Not at all. It is realistic. First of all, just saying there are connectivity issues is not good enough. We can’t divide our students into the haves and the have-nots. Second, while you describe this as a “1918-style pandemic,” we have had pandemics in the past frequently. HIV around 1986, SARS starting in 2002, H1N1 starting in 2009, Ebola starting in 2014, are all recent pandemics. If you follow medical science news you will know pandemics are inevitable. The others were not as deadly or as disabling for many reasons, not the least of which was we used to have a pandemic task force that coordinated a national response. The key is planning. Our school district could not have known when or to what extent a pandemic would disrupt our lives, but they should have had a clear plan for prolonged closure of schools. We live in a hurricane area, and storms are growing more frequent and more intense. School shut-down is always a possibility. The next time may not be by a disease, but something will cause a shut-down and we know it and should be better prepared. The district deserves accolades for keeping up with the times as far as providing technology, but needs to be more forward thinking. Let’s put our school district ahead of the curve.
Clarification: The 2014 ebola outbreak never reached pandemic proportions, and the HIV pandemic, so declared in 2006, had by then infected 65 million people and caused 25 million deaths. In total, the United Nations estimates 33 million AIDS deaths as of 2020, making it the single deadliest pandemic since the 2018 flu. The American response to HIV was especially wanting, as President Reagan did not officially recognize the existence of the illness until 1985, though it had been identified by 1981.
4. How comfortable are you with a full resumption of school in the fall? As a policy maker, you’ll have to approve the district’s reopening plan. What will be your guiding principles in making that decision? What programs or activities are you willing to forfeit next year, should that become necessary, as part of the plan?

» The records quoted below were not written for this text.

/-- Settles O16: a code is the clamped floor of `x`, read off case by case. -/
theorem v2cConvertsInEveryFormat : Obligations.V2cConvertsInEveryFormat := by
  intro s bank chan b c v v' hs hc ha
  have hcode : ∀ code, s.v2c b c v' = some code →
      exec (.v2c bank chan v) s = .next { s with result := some (.ok (.code code)) } := by
    intro code hcode
    rw [exec, execV2c_concrete hs hc ha, hcode]
    rfl
  refine ⟨hcode, fun hv hm hx => ?_⟩
  obtain ⟨n, hn⟩ := State.v2c_of_ne_nan hv hm hx
  have hfloor := State.clampFloor_of_v2c hs hn
  refine ⟨n, hcode n hn, fun hpos => ?_, fun hlow => ?_, fun x hfin => ?_⟩
  · rw [hpos, Volts.clampFloor, Option.some.injEq, Nat.cast_inj] at hfloor
    exact hfloor.symm
  · rcases hlow with hneg | hzero
    · rw [hneg, Volts.clampFloor, Option.some.injEq, Nat.cast_inj] at hfloor
      exact hfloor.symm
    · rw [hzero, Cfg.deviceMin, clampFloor_negZero, Option.some.injEq, eq_comm, Nat.cast_eq_zero] at hfloor
      exact hfloor
  · rw [hfin, Volts.clampFloor_fin, Option.some.injEq, Cfg.deviceMin, deviceMax_cast] at hfloor
    exact_mod_cast hfloor.symm

/-- The printed 14-bit formula in exact arithmetic (I3). -/
theorem State.c2vLiteral_exact (hf : s.cfg.fmt = .exact) {b : Bank} {r : ℚ} (hr : s.vref.read b = .fin r) (c : Chan)
    (d : Code) :
    s.c2vLiteral b c d = .fin (4 * r * (d.toNat * s.slopeQ b c + (s.off.at b c).toNat - 2 ^ 13) / 2 ^ 14 -
      ((s.gofs.read b).toNat : ℚ) / 2 ^ 14) := by
  have h14 : (((2 ^ 14 : Int) : ℚ)) ≠ 0 := by norm_num
  simp only [State.c2vLiteral, hf, hr, State.mm_exact hf, Volts.ofInt, NumFmt.mul_exact, NumFmt.add_exact,
    NumFmt.sub_exact, NumFmt.div_exact _ _ h14]
  push_cast
  rfl

/-- Under the exact reference both inverses yield rationals (R9, R66, I3). -/
theorem State.c2v_exact_ne_nan (hs : s.cfg.supported = true) (hf : s.cfg.fmt = .exact) {b : Bank} {r : ℚ}
    (hr : s.vref.read b = .fin r) (c : Chan) (d : Code) : s.c2v b c d ≠ .nan := by
  by_cases hlit : s.cfg.res = 14 ∧ s.cfg.inv14 = .literal
  · rw [State.c2v, if_pos hlit, State.c2vLiteral_exact hf hr]
    exact Volts.noConfusion
  · have hinv : s.cfg.res = 16 ∨ s.cfg.inv14 = .inverse := by
      rcases s.cfg.supported_iff.mp hs with h14 | h16
      · cases hi : s.cfg.inv14 with
        | inverse => exact .inr rfl
        | literal => exact absurd ⟨h14, hi⟩ hlit
      · exact .inl h16
    rw [State.c2v_exact hf hinv hr]
    exact Volts.noConfusion

/-- Settles O24: C2V's answer at a concrete address, and that exact arithmetic has no NaN. -/
theorem c2vCompletesOrFaultsOnNan : Obligations.C2vCompletesOrFaultsOnNan := by
  intro s bank chan b c d0 hs hc
  refine ⟨fun hne => ?_, fun hnan => ?_, fun r hf hr => State.c2v_exact_ne_nan hs hf hr c d0⟩
  · rw [exec, execC2v_concrete hs hc, if_neg hne]
    rfl
  · rw [exec, execC2v_concrete hs hc, if_pos hnan]
    rfl

/-! ### The reading requests (R30)

Six of the eight cannot fault: whatever they answer, they write the result port and nothing else (R53, R55, R56, R58,
R74, R77). V2C and C2V may set the fault mark as well. -/

theorem execGet_finishes (reg : RegSel) (bank : BankSel) (chan : ChanSel) (s : State) :
    ∃ r, execGet reg bank chan s = .next (s.finish r) := by
  unfold execGet
  split
  · split
    · exact ⟨_, rfl⟩
    · split <;> exact ⟨_, rfl⟩
  · exact ⟨_, rfl⟩

theorem execGetgofs_finishes (bank : BankSel) (s : State) : ∃ r, execGetgofs bank s = .next (s.finish r) := by
  unfold execGetgofs
  split
  · split <;> exact ⟨_, rfl⟩
  · exact ⟨_, rfl⟩

theorem execGetbounds_finishes (bank : BankSel) (chan : ChanSel) (s : State) :
    ∃ r, execGetbounds bank chan s = .next (s.finish r) := by
  unfold execGetbounds
  split
  · split <;> exact ⟨_, rfl⟩
  · exact ⟨_, rfl⟩

theorem execGetref_finishes (bank : BankSel) (s : State) : ∃ r, execGetref bank s = .next (s.finish r) := by
  unfold execGetref
  split <;> exact ⟨_, rfl⟩

theorem execEncw_finishes (reg : RegSel) (bank : BankSel) (chan : ChanSel) (d0 : Code) (s : State) :
    ∃ r, execEncw reg bank chan d0 s = .next (s.finish r) := by
  unfold execEncw
  split <;> exact ⟨_, rfl⟩

theorem execEncr_finishes (rsel : ReadName) (bank : BankSel) (chan : ChanSel) (s : State) :
    ∃ r, execEncr rsel bank chan s = .next (s.finish r) := by
  unfold execEncr
  split <;> exact ⟨_, rfl⟩

/-- The state after the fault NumericDomain: the mark and the result port (R86). -/
def State.numericFault (s : State) : State :=
  { s with fault := some .numericDomain, result := some (.fault .numericDomain) }

/-- A V2C that answers writes the result port, or faults NumericDomain (R65). -/
theorem execV2c_next {bank : BankSel} {chan : ChanSel} {v : Volts} (h : execV2c bank chan v s = .next t) :
    (∃ r, t = s.finish r) ∨ t = s.numericFault := by
  obtain ⟨v', -, h⟩ := withVolts_next h
  split at h
  · split at h
    · split at h
      · exact .inl ⟨_, ok_next.mp h⟩
      · exact .inr (numericDomain_next.mp h)
    · exact .inl ⟨_, raise_next.mp h⟩
  · exact .inl ⟨_, raise_next.mp h⟩

/-- A C2V writes the result port, or faults NumericDomain where the result at its concrete address is a NaN (R67, R9). -/
theorem execC2v_next {bank : BankSel} {chan : ChanSel} {d0 : Code} (h : execC2v bank chan d0 s = .next t) :
    (∃ r, t = s.finish r) ∨
      (t = s.numericFault ∧ ∃ b c, Concrete s.cfg bank chan b c ∧ s.c2v b c d0 = .nan) := by
  unfold execC2v at h
  split at h
  · split at h
    · rename_i b c hcls
      split at h
      · exact .inr ⟨numericDomain_next.mp h, b, c, classify_eq_concrete.mp hcls, by assumption⟩
      · exact .inl ⟨_, ok_next.mp h⟩
    · exact .inl ⟨_, raise_next.mp h⟩
  · exact .inl ⟨_, raise_next.mp h⟩

/-- Which reading request may fault NumericDomain, and when (R86, entry 15). -/
def MayFault (s : State) (i : Instr) : Prop :=
  (∃ bank chan v, i = .v2c bank chan v) ∨
    ∃ bank chan d0 b c, i = .c2v bank chan d0 ∧ Concrete s.cfg bank chan b c ∧ s.c2v b c d0 = .nan

/-- What a reading request that answers has done (R30). -/
theorem exec_readsOnly_next {i : Instr} (hi : i.readsOnly = true) (h : exec i s = .next t) :
    (∃ r, t = s.finish r) ∨ (t = s.numericFault ∧ MayFault s i) := by
  have finished : (∃ r, exec i s = .next (s.finish r)) → ∃ r, t = s.finish r := by
    rintro ⟨r, hr⟩
    exact ⟨r, Host.Outcome.next.inj (h.symm.trans hr)⟩
  cases i with
  | get reg bank chan => exact .inl (finished (execGet_finishes reg bank chan s))
  | getgofs bank => exact .inl (finished (execGetgofs_finishes bank s))
  | getbounds bank chan => exact .inl (finished (execGetbounds_finishes bank chan s))
  | getref bank => exact .inl (finished (execGetref_finishes bank s))
  | encw reg bank chan d0 => exact .inl (finished (execEncw_finishes reg bank chan d0 s))
  | encr rsel bank chan => exact .inl (finished (execEncr_finishes rsel bank chan s))
  | v2c bank chan v => exact (execV2c_next h).imp_right fun ht => ⟨ht, .inl ⟨bank, chan, v, rfl⟩⟩
  | c2v bank chan d0 =>
    exact (execC2v_next h).imp_right fun ⟨ht, b, c, hc, hnan⟩ => ⟨ht, .inr ⟨bank, chan, d0, b, c, rfl, hc, hnan⟩⟩
  | _ => cases hi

I am open to all possibilities. I’ve been watching what some surrounding districts are doing, from increasing virtual learning opportunities to installing physical barriers on desks. I am not comfortable with the schools trying to go back to normal. We need a new normal that puts prevention of health risks much higher.
We don’t actually know the risks. When “non-essential” workers were originally told to stay home, school children were sent home. That environment of many people shut in a limited space for a long period of time was removed. The children weren’t forced to take the risks that hospital workers and grocery workers were. When school re-opens, we may be creating those risky environments. We don’t know what the infection rate among students in school will be. Fortunately the mortality rate among children seems to be very low, but those children go home to families, sometimes multi-generational families, sometimes families with already compromised health. If pre-symptomatic children have a high infection rate in school it will result in a high mortality rate among their families. That is why we need to take reliable, science-based steps to limit infection rates while school is in. And school has to be in. Homeschool is not an option for everyone.

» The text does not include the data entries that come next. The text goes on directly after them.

-- ==== Sys2Proof/Machine/Operands.lean ====
section
/-! DEFINITION. The operand forms: register fields and their check (30_encoding R78), and the two port operands (R86). -/

namespace Sys2Proof.Machine

/-- Where a data operand of `LOAD_V` or `STORE_V` leads: a port or a data address (30_encoding R86). -/
inductive OperandKind where
  | inputPort
  | outputPort
  | address (a : Int)
  deriving DecidableEq, Repr

/-- The address operand of `LOAD_V`: the input sentinel is the input port, every other value an address, the output
sentinel too (30_encoding R86, 20_memory R61). -/
def loadOperand (a : Int) : OperandKind := if a = Config.inputMap then .inputPort else .address a

/-- The address operand of `STORE_V`: the output sentinel is the output port, every other value an address, the input
sentinel too (30_encoding R86, 20_memory R61). -/
def storeOperand (a : Int) : OperandKind := if a = Config.outputMap then .outputPort else .address a

/-- The first register field, in `args` order, that names no register of a block of `nreg` (30_encoding R78, R85). -/
def badField? (nreg : Nat) (fields : List Int) : Option Int := fields.find? fun v => !decide (InRange v nreg)

/-- An instruction's signals, run in order after the check of its register fields: a bad field raises `BadRegister` with
no signal run, no tick charged and no other state changed (30_encoding R78, R85). A condition raised by a signal ends the
run with the effects made before it (40_alu_datapath R123), so either way there is a next state (log 1). -/
def runSignals (fields : List Int) (signals : State → Except State State) (s : State) :
    Host.Outcome State Fault Refusal :=
  match badField? s.nreg fields with
  | some v => .next (s.raise (.fault (.badRegister v)))
  | none =>
    match signals s with
    | .ok t => .next t
    | .error t => .next t

end Sys2Proof.Machine
end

The district developed a three-pronged approach, with options for students to learn through iFlagler, the virtual platform, through remote streaming, and with in-person instruction, without as yet any triggers for when (or if) all instruction would be remote. What’s your evaluation of that approach, and has the district–and the board–been as reassuring and clear as you want them to be?
It is good that the Board developed options, but I have not heard that they have a plan for what to do when (not if) students, teachers, or staff become infected and the disease starts spreading in the schools. Much seems to be left to the individual principals, and to an extent that is necessary. They are far more familiar with their facilities than the board members. But the parents need to know the school board is taking their children’s health risks seriously and has a fall-back or failsafe, but the board has not communicated such to the community.
5. Would you approve or disapprove of a school board policy requiring mask-wearing on campuses and on district properties, where students and staff gather in any group? Explain your position either way.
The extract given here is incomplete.